As is common with student politics, the turnout at the above-mentioned referendums was fairly low. However, this gets to another issue with the NUS appointing itself as a paternalistic censor: its near complete lack of a democratic mandate. The NUS is comprised of delegates from individual universities’ unions, often elected with hilariously tiny voter turnouts. This group of student-union delegates’ barely democratic mandate then allows them to select the NUS leadership on their students’ behalf.
While the NUS may view the majority of students with contempt, the majority of students view this organisation of Labour Party careerist wannabes and professional activists with indifference. For most, the NUS is simply the provider of student discounts and perks, like the free cheeseburger you receive when you order a meal from McDonald’s if you flash your NUS card.
The only explanation why this unrepresentative and alien band of would-be Glavlit bureaucrats feels it has the right to screen which speakers’ views students can hear being expressed on campus lies in its condescending view of students.

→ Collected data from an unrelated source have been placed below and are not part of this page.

/-- The reply window opens and the residual is measured on the receiving chain (R126, R129, R157); with OPT_EOF, once the EOF is sent. -/
def Dev.replyWindowOpen (d : Dev) (n resid noise : Nat) : Dev :=
  match (d.hfc n).phase, (d.hfc n).att with
  | .sent, some a =>
    let r := a.rxChain
    let d := if a.optEof then (d.reach ((d.hfc n).sentAt + eofAfter (hfFwi a.params))).onHf n fun c => { c with tx := [], txBits := 0 }
      else d
    let d := d.forEach (d.hfTeam n) fun d m => d.setFlag (F.HFCn_STAT_MODULATING m) false
    let d := d.setFlag (F.HFCn_STAT_RX_WINDOW r) true
    let d := (d.setFld (F.HFCn_RESID_RESID r) resid).setFld (F.HFCn_NOISE_NOISE r) noise
    let d := d.onHf n fun c => { c with phase := .window }
    if resid < 60 then
      let old := d
      let d := ((d.onHf r fun c => { c with forced := true }).tierEvents old)
      d.hfFail n { a with sof := none } Code.HF_XFIELD_RESIDUAL 0 0
    else d
  | _, _ => d

/-- The pattern that a reply is expected on (R144). -/
def HfAttempt.expected (a : HfAttempt) : Nat :=
  let rate := match a.seq with
    | .block | .deselect | .recover => hfRxr a.actParams
    | .plain => if a.kind = 0 || a.kind = 2 then hfRxr a.params else 0
    | .pps | .rats => 0
    | _ => 0
  match a.proto with
  | 0 => rate
  | 1 => 4 + rate
  | _ => 8 + hfRxr a.params % 2

/-- A start-of-frame correlator of the enabled set fires and acquires the reply (R145, R147). -/
def Dev.sofAcquired (d : Dev) (n : Nat) (s : Sof) : Dev :=
  match (d.hfc n).phase, (d.hfc n).att with
  | .window, some a =>
    if s.pattern.val = a.expected || (!a.sched && bit (numAt a.params 8 2) s.pattern.val) then
      d.onHf n fun c => { c with phase := .receiving, att := some { a with sof := some s } }
    else d
  | _, _ => d

/-- The window closes with no start of frame (R160). -/
def Dev.hfNoResponse (d : Dev) (n : Nat) : Dev :=
  match (d.hfc n).phase, (d.hfc n).att with
  | .window, some a =>
    let a := { a with sof := none }
    let d := d.hfClose n
    let none_ := d.hfFail n a Code.HF_NO_RESPONSE 0 0
    match a.seq with
    | .aReq => if a.held.isSome then d.hfEndHeld n a false else none_
    | .hlta => d.sendReqa n a false
    | .bSlot => d.bNext n a
    | .vInv => d.vNext n a
    | .block => d.blockFail n a 0
    | .recover => ((d.setSession a none).onHf n fun c => { c with card := none }).beginActivate n a
    | _ => none_
  | _, _ => d

/-- A reply frame is complete (R137). -/
def Dev.hfFrameEnd (d : Dev) (n : Nat) (r : HfReply) : Dev :=
  match (d.hfc n).phase, (d.hfc n).att with
  | .receiving, some a =>
    let d := d.hfClose n
    match a.seq with
    | .aReq | .aAnti | .aSel | .hlta => d.aReply n a r
    | .bSlot => d.bReply n a r
    | .vInv => d.vReply n a r
    | .rats | .pps | .attrib | .deselect | .recover => d.actReply n a r
    | .block => d.blockReply n a r
    | .plain => d.plainReply n a r
  | _, _ => d

/-- The chain has measured 1 s of residuals at or below −60 dBc: its pairs are no longer forced (R126). -/
def Dev.residualClear (d : Dev) (n : Nat) : Dev :=
  (d.onHf n fun c => { c with forced := false }).showTiers

/-- cos² of 20° and of 10° in units of 10^−18 (R125). Log 10 DESIGN CHOICE. -/
def cosSq20 : Nat := 883022221559489018
/-- See `cosSq20`. Log 10 DESIGN CHOICE. -/
def cosSq10 : Nat := 969846310392954192

/-- Two coefficients differ by more than a ratio r in power, given as r^e = 10^3, or by more than an angle. Log 10 DESIGN CHOICE. -/
def driftBeyond (e cosSq : Nat) (t s : Cplx) : Bool :=
  let mt := sqMag t
  let ms := sqMag s
  let dot := t.re * s.re + t.im * s.im
  decide (mt ^ e > ms ^ e * 1000) || decide (ms ^ e > mt ^ e * 1000) ||
    (decide (0 < mt * ms) && (decide (dot ≤ 0) || decide (dot.toNat * dot.toNat * 10 ^ 18 < cosSq * (mt * ms))))

/-- Tracking of the coupling from chain m into chain n (R125): weight 1/8; DRIFT beyond 3 dB or 20°, cleared within 1.5 dB and
10°; tier and drift changes raise XFIELD events (R127). -/
def Dev.couplingTrack (d : Dev) (n m : Nat) (k : Cplx) : Dev :=
  match d.storedK n m with
  | none => d
  | some s =>
    if (d.hfc n).phase = .window || (d.hfc n).phase = .receiving then d
    else
      let old := d
      let t := (d.hfc n).tracked.getD m ⟨0, 0⟩
      let t : Cplx := ⟨t.re + divOpen (k.re - t.re) 8, t.im + divOpen (k.im - t.im) 8⟩
      let d := (d.onHf n fun c => { c with tracked := tableSet 4 ⟨0, 0⟩ c.tracked m t }).showTracked n
      let f := d.fld (F.HFCn_RESID_DRIFT n)
      let d :=
        if !bit f m && driftBeyond 10 cosSq20 t s then
          (d.setFld (F.HFCn_RESID_DRIFT n) (f + 2 ^ m)).event 0x05 0x02 0
            (beBytes 1 ((d.hfc n).port.getD 0) ++ beBytes 1 n ++ beBytes 1 m ++ [0#8] ++
              beBytes 2 (ofInt 16 (Config.decibelOf t.re t.im)) ++ beBytes 2 (Config.phaseOf t.re t.im).toNat)
        else if bit f m && !driftBeyond 20 cosSq10 t s then d.setFld (F.HFCn_RESID_DRIFT n) (f - 2 ^ m)
        else d
      d.tierEvents old

end Sys2Proof.Machine
end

As with all censors, it views people as mentally weak and emotionally vulnerable, unable to deal with certain views.
The NUS should stop trying to control what students can and cannot hear, and view students (and people) for what they really are: adults with the ability to decide for themselves what they think of certain ideas and opinions. That goes for the rantings of George Galloway as much as for the racist gibberish of the BNP.